In Sub-Saharan Africa, for example, tech hubs and incubators are growing rapidly. Across the continent there are now 744 dedicated tech hubs, with thirteen African countries exceeding 20 hubs. There has also been an impressive increase in the number of people classified as full-time researchers worldwide. In the span of just five years, the world added one million researchers, representing a rate three times faster than that of global population growth. Research publications conducted by lower middle-income countries also skyrocketed on breakthrough renewable energy topics like photovoltaics (from 6.2 percent to 21.2 percent) and biofuels and biomass (from 7.6 percent to 21.6 percent).
That leads to one takeaway that investors can take from this UNESCO report: Many of these emerging economies are ripe for additional investments in clean energy technologies as many of them are “leapfrogging” over the infrastructure required for conventional energy sources such as oil and natural gas.
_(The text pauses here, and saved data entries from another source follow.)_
/-- Two blocks that differ in everything the claim does not name: an old result, a cell above the input, a metadata
register the command does not read. -/
theorem witness_ResultsDependOnlyOnTheInput :
    (block [0x41, 0x42]).ilen = used.ilen ∧
      (∀ k, k < (block [0x41, 0x42]).ilen → (block [0x41, 0x42]).ibuf.read k =
        ({ used with ibuf := cellsFrom 0 [0x41, 0x42, 0x43], m := { Meta.zero with seq := 9 } } : State).ibuf.read k) ∧
      metaAgree (metaReader (.encAos true)) (block [0x41, 0x42]).m
        ({ used with ibuf := cellsFrom 0 [0x41, 0x42, 0x43], m := { Meta.zero with seq := 9 } } : State).m :=
  ⟨rfl, by decide, rfl, rfl⟩

/-- The invariant holds of a block that holds a decoded frame, and a step from it goes on. -/
theorem witness_EveryStepKeepsTheInvariant :
    (doing used (.read .reg 0x04 4)).Inv ∧
      step (doing used (.read .reg 0x04 4)) = .next { used with replies := [0x100] } :=
  ⟨{ capacity := by decide, canonical := by decide, cells := by decide, inputLength := by decide,
      outputLength := by decide, headerLength := by decide, status := .inr (.inl rfl),
      allOrNothing := fun h => absurd rfl h, headerless := fun h => absurd h (by decide), crcAgree := fun _ => rfl }, rfl⟩

theorem witness_Crc32CommandResult : used.input = some [0x41, 0x42] ∧ State.reset.input = some [] := ⟨rfl, rfl⟩

theorem witness_Crc16CommandResult : used.input = some [0x41, 0x42] ∧ State.reset.input = some [] := ⟨rfl, rfl⟩

/-- A frame of each protocol its decoder accepts, and the last bit of its last byte. -/
theorem witness_SingleBitErrorIsAlwaysDetected :
    decodeBy .aos frameA' = .ok ⟨[0x12, 0x34, 0x56], [0x41, 0x42]⟩ ∧ 8 < frameA'.length ∧
      decodeBy .ccsds (least .ccsds) = .ok ⟨zeros 8 ++ [0x06], []⟩ ∧ 12 < (least .ccsds).length ∧
      decodeBy .pusTm (least .pusTm) = .ok ⟨zeros 12, []⟩ ∧ 13 < (least .pusTm).length ∧
      decodeBy .pusTc (least .pusTc) = .ok ⟨zeros 10, []⟩ ∧ 11 < (least .pusTc).length ∧ 7 < 8 := by decide +kernel

/-- Two bytes of the prefix are no prefix; neither is one that stands later. -/
theorem witness_MagicPrefixIsStrippedOnce :
    (¬ ∃ rest, ([0x00, 0x7B] : List Byte) = 0x00 :: 0x7B :: 0x7C :: rest) ∧
      ¬ ∃ rest, ([0x41, 0x00, 0x7B, 0x7C] : List Byte) = 0x00 :: 0x7B :: 0x7C :: rest := by
  constructor <;> (rintro ⟨rest, h⟩; simp at h)

/-- V-X-1b, V-X-2b: both sides of each bound. -/
theorem witness_FrameOfSharedGeneratorIsAccepted :
    (decodePusTc frameK = .ok ⟨zeros 10, [0x41, 0x42]⟩ ∧ 14 ≤ frameK.length) ∧
      (decodePusTc (zeros 10 ++ [0x41, 0x8C, 0xEA]) = .ok ⟨zeros 10, [0x41]⟩ ∧
        (zeros 10 ++ [0x41, 0x8C, 0xEA]).length < 14) ∧
      (decodeAos [0, 0, 0, 1, 2, 3, 4, 5, 6, 0xD6, 0x3D, 0xC2, 0x29] = .ok ⟨[0, 0, 0], [1, 2, 3, 4, 5, 6]⟩ ∧
        13 ≤ ([0, 0, 0, 1, 2, 3, 4, 5, 6, 0xD6, 0x3D, 0xC2, 0x29] : List Byte).length) ∧
      (decodeAos [0, 0, 0, 1, 2, 3, 4, 5, 0xE4, 0x0B, 0xB1, 0x80] = .ok ⟨[0, 0, 0], [1, 2, 3, 4, 5]⟩ ∧
        ([0, 0, 0, 1, 2, 3, 4, 5, 0xE4, 0x0B, 0xB1, 0x80] : List Byte).length < 13) := by
  decide +kernel

/-- What the three clauses of a decoding with minimum length `n` ask: an input of `n - 1` bytes, one of `n` bytes with a
wrong trailer, and the smallest good frame. -/
def decodeClauses (n w : Nat) (good : List Byte) (crc rcvd : List Byte → Word) : Prop :=
  ((block (zeros (n - 1))).input = some (zeros (n - 1)) ∧ (zeros (n - 1)).length < n) ∧
  ((block (zeros n)).input = some (zeros n) ∧ n ≤ (zeros n).length ∧
    crc ((zeros n).take (n - w)) ≠ rcvd ((zeros n).drop (n - w))) ∧
  ((block good).input = some good ∧ n ≤ good.length ∧
    crc (good.take (good.length - w)) = rcvd (good.drop (good.length - w)))

theorem witness_DecAosResult : decodeClauses 7 4 (least .aos) crc32Ieee u32be := by unfold decodeClauses; decide +kernel

theorem witness_DecCcsdsResult : decodeClauses 13 4 (least .ccsds) crc32Ieee u32be := by
  unfold decodeClauses; decide +kernel

theorem witness_DecPusTmResult :
    decodeClauses 14 2 (least .pusTm) (fun s => (0 : Half) ++ crc16Ccitt s) (fun t => (0 : Half) ++ u16be t) := by
  unfold decodeClauses; decide +kernel

theorem witness_DecPusTcResult :
    decodeClauses 12 2 (least .pusTc) (fun s => (0 : Half) ++ crc16Ccitt s) (fun t => (0 : Half) ++ u16be t) := by
  unfold decodeClauses; decide +kernel

/-- The body named in the statement is a plain equation, met by choosing it; the input is the other hypothesis. -/
theorem witness_EncAosResult :
    (blockM [0x41, 0x42]).input = some [0x41, 0x42] ∧
      ([0x12, 0x34, 0x56, 0x41, 0x42] : List Byte) = (if true then [(blockM [0x41, 0x42]).m.scid.extractLsb' 8 8,
        (blockM [0x41, 0x42]).m.scid.extractLsb' 0 8, (blockM [0x41, 0x42]).m.vcid] else [0, 0, 0]) ++ [0x41, 0x42] := by
  decide

theorem witness_EncCcsdsResult :
    (block [0x41, 0x42]).input = some [0x41, 0x42] ∧
      ([0, 0, 0, 0, 0, 0, 0, 0, 8, 0x41, 0x42] : List Byte) = [0x00, if false then (block [0x41, 0x42]).m.ptype else 0, 0x00,
        0x00, if false then (block [0x41, 0x42]).m.seq.extractLsb' 8 8 else 0,
        if false then (block [0x41, 0x42]).m.seq.extractLsb' 0 8 else 0, if false then (block [0x41, 0x42]).m.apid else 0,
        BitVec.ofNat 8 ((([0x41, 0x42] : List Byte).length + 6) / 256),
        BitVec.ofNat 8 (([0x41, 0x42] : List Byte).length + 6)] ++ [0x41, 0x42] := by
  decide

theorem witness_EncPusTmResult :
    (blockM [0x41]).input = some [0x41] ∧
      ([0, 0, 0, 0, 0, 0, 0x03, 0x19, 0, 0, 0, 0, 0x41] : List Byte) = [0, 0, 0, 0, 0, 0,
        if true then (blockM [0x41]).m.svc else 0, if true then (blockM [0x41]).m.subsvc else 0, 0, 0, 0, 0] ++ [0x41] := by
  decide

theorem witness_EncPusTcResult :
    (blockM [0x41]).input = some [0x41] ∧
      ([0x03, 0x19, 0, 0, 0, 0, 0, 0, 0, 0, 0x41] : List Byte) = [if true then (blockM [0x41]).m.svc else 0,
        if true then (blockM [0x41]).m.subsvc else 0, 0, 0, 0, 0, 0, 0, 0, 0] ++ [0x41] := by
  decide

theorem witness_PassthroughReturnsItsInput : (block [0x00, 0x00]).input = some [0x00, 0x00] := by decide

theorem witness_ConvFromAosResult : decodeClauses 7 4 (least .aos) crc32Ieee u32be := witness_DecAosResult

theorem witness_ConvFromCcsdsResult : decodeClauses 13 4 (least .ccsds) crc32Ieee u32be := witness_DecCcsdsResult

theorem witness_ConvFromPusTmResult :
    decodeClauses 14 2 (least .pusTm) (fun s => (0 : Half) ++ crc16Ccitt s) (fun t => (0 : Half) ++ u16be t) :=
  witness_DecPusTmResult

theorem witness_ConvFromPusTcResult :
    decodeClauses 12 2 (least .pusTc) (fun s => (0 : Half) ++ crc16Ccitt s) (fun t => (0 : Half) ++ u16be t) :=
  witness_DecPusTcResult

/-- What `ConversionOutputLength` asks of the conversion that passes bytes on, of a cross conversion, and of one that
strips a prefix from the shortest frame that has one (V-AOS-6). -/
theorem witness_ConversionOutputLength :
    ((block frameA).input = some frameA ∧ outOf (exec (convInstr false .aos .aos) (block frameA)) = some (0x100, frameA)) ∧
      ((block frameM).input = some frameM ∧
        outOf (exec (convInstr false .pusTm .ccsds) (block frameM)) = some (0x100, frameC)) ∧
      ((block [0, 0, 0, 0, 0x7B, 0x7C, 0x24, 0xBA, 0x3C, 0x89]).input =
          some [0, 0, 0, 0, 0x7B, 0x7C, 0x24, 0xBA, 0x3C, 0x89] ∧
        outOf (exec (convInstr false .aos .pusTm) (block [0, 0, 0, 0, 0x7B, 0x7C, 0x24, 0xBA, 0x3C, 0x89])) =
          some (0x100, least .pusTm)) := by decide +kernel

theorem witness_ConversionKeepsThePayload :
    Protocol.ccsds ≠ Protocol.aos ∧
      decodeBy .ccsds [0, 0, 0, 0, 0, 0, 0, 0, 0x0A, 0, 0x7B, 0x7C, 0x99, 0x17, 0x39, 0xC4, 0x88] =
        .ok ⟨[0, 0, 0, 0, 0, 0, 0, 0, 0x0A], [0, 0x7B, 0x7C, 0x99]⟩ := by decide +kernel
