-- ==== Sys2Proof/WellFormed.lean ====
section
/-! DEFINITION. When an instruction is well formed: every operand is present and of the kind its position requires
(R82). An ill-formed instruction can still be written down as cells; running it faults (R91, R93). -/

namespace Sys2Proof

/-- R82, R83: an `R` position takes a register reference only; a `V` position a register reference or an
immediate. -/
def PosKind.acceptsCell : PosKind → Cell → Bool
  | .r, .reg _ => true
  | .r, .imm _ => false
  | .r, .op _ => false
  | .v, .reg _ => true
  | .v, .imm _ => true
  | .v, .op _ => false

/-- The same for an answer of the memory: an absent operand is accepted nowhere (R91). -/
def PosKind.accepts (k : PosKind) : Fetched → Bool
  | none => false
  | some c => k.acceptsCell c

/-- R82: every operand is present and of the kind its position requires. -/
def Instr.wellFormed : Instr → Bool
  | .nop => true
  | .hlt => true
  | .add d a b => PosKind.r.accepts d && PosKind.v.accepts a && PosKind.v.accepts b
  | .sub d a b => PosKind.r.accepts d && PosKind.v.accepts a && PosKind.v.accepts b
  | .mul d a b => PosKind.r.accepts d && PosKind.v.accepts a && PosKind.v.accepts b
  | .div d a b => PosKind.r.accepts d && PosKind.v.accepts a && PosKind.v.accepts b
  | .sto d v => PosKind.r.accepts d && PosKind.v.accepts v
  | .lod d a => PosKind.r.accepts d && PosKind.v.accepts a
  | .exec => true

end Sys2Proof
end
Still, G20 countries handily set the pace for such research worldwide. Together, they account for 90 percent of the world’s researchers, research spending and scientific publications. Despite the encouraging research trends in countries and governments investing in digital and green transitions, eight out of ten countries spend less than 1 percent of their GDP on research. This underfunding of research is particularly prominent in low- and lower middle-income countries, who continue to depend on foreign outfits for technology.
[Click here to view the government expenditure on research from 1996 to 2018. While the data pulses year over year depending on the country, the general trends show research spending as a portion of government spending is increasing.]
Perhaps more troubling, the UNESCO publication also highlights challenges it faced in accurately reporting the progress of achieving the SDGs. Despite commitments to monitor their progress in research intensity, countries have actually become less apt to share their data. In fact, 30 fewer countries reported their numbers for domestic research in 2019 than in 2015.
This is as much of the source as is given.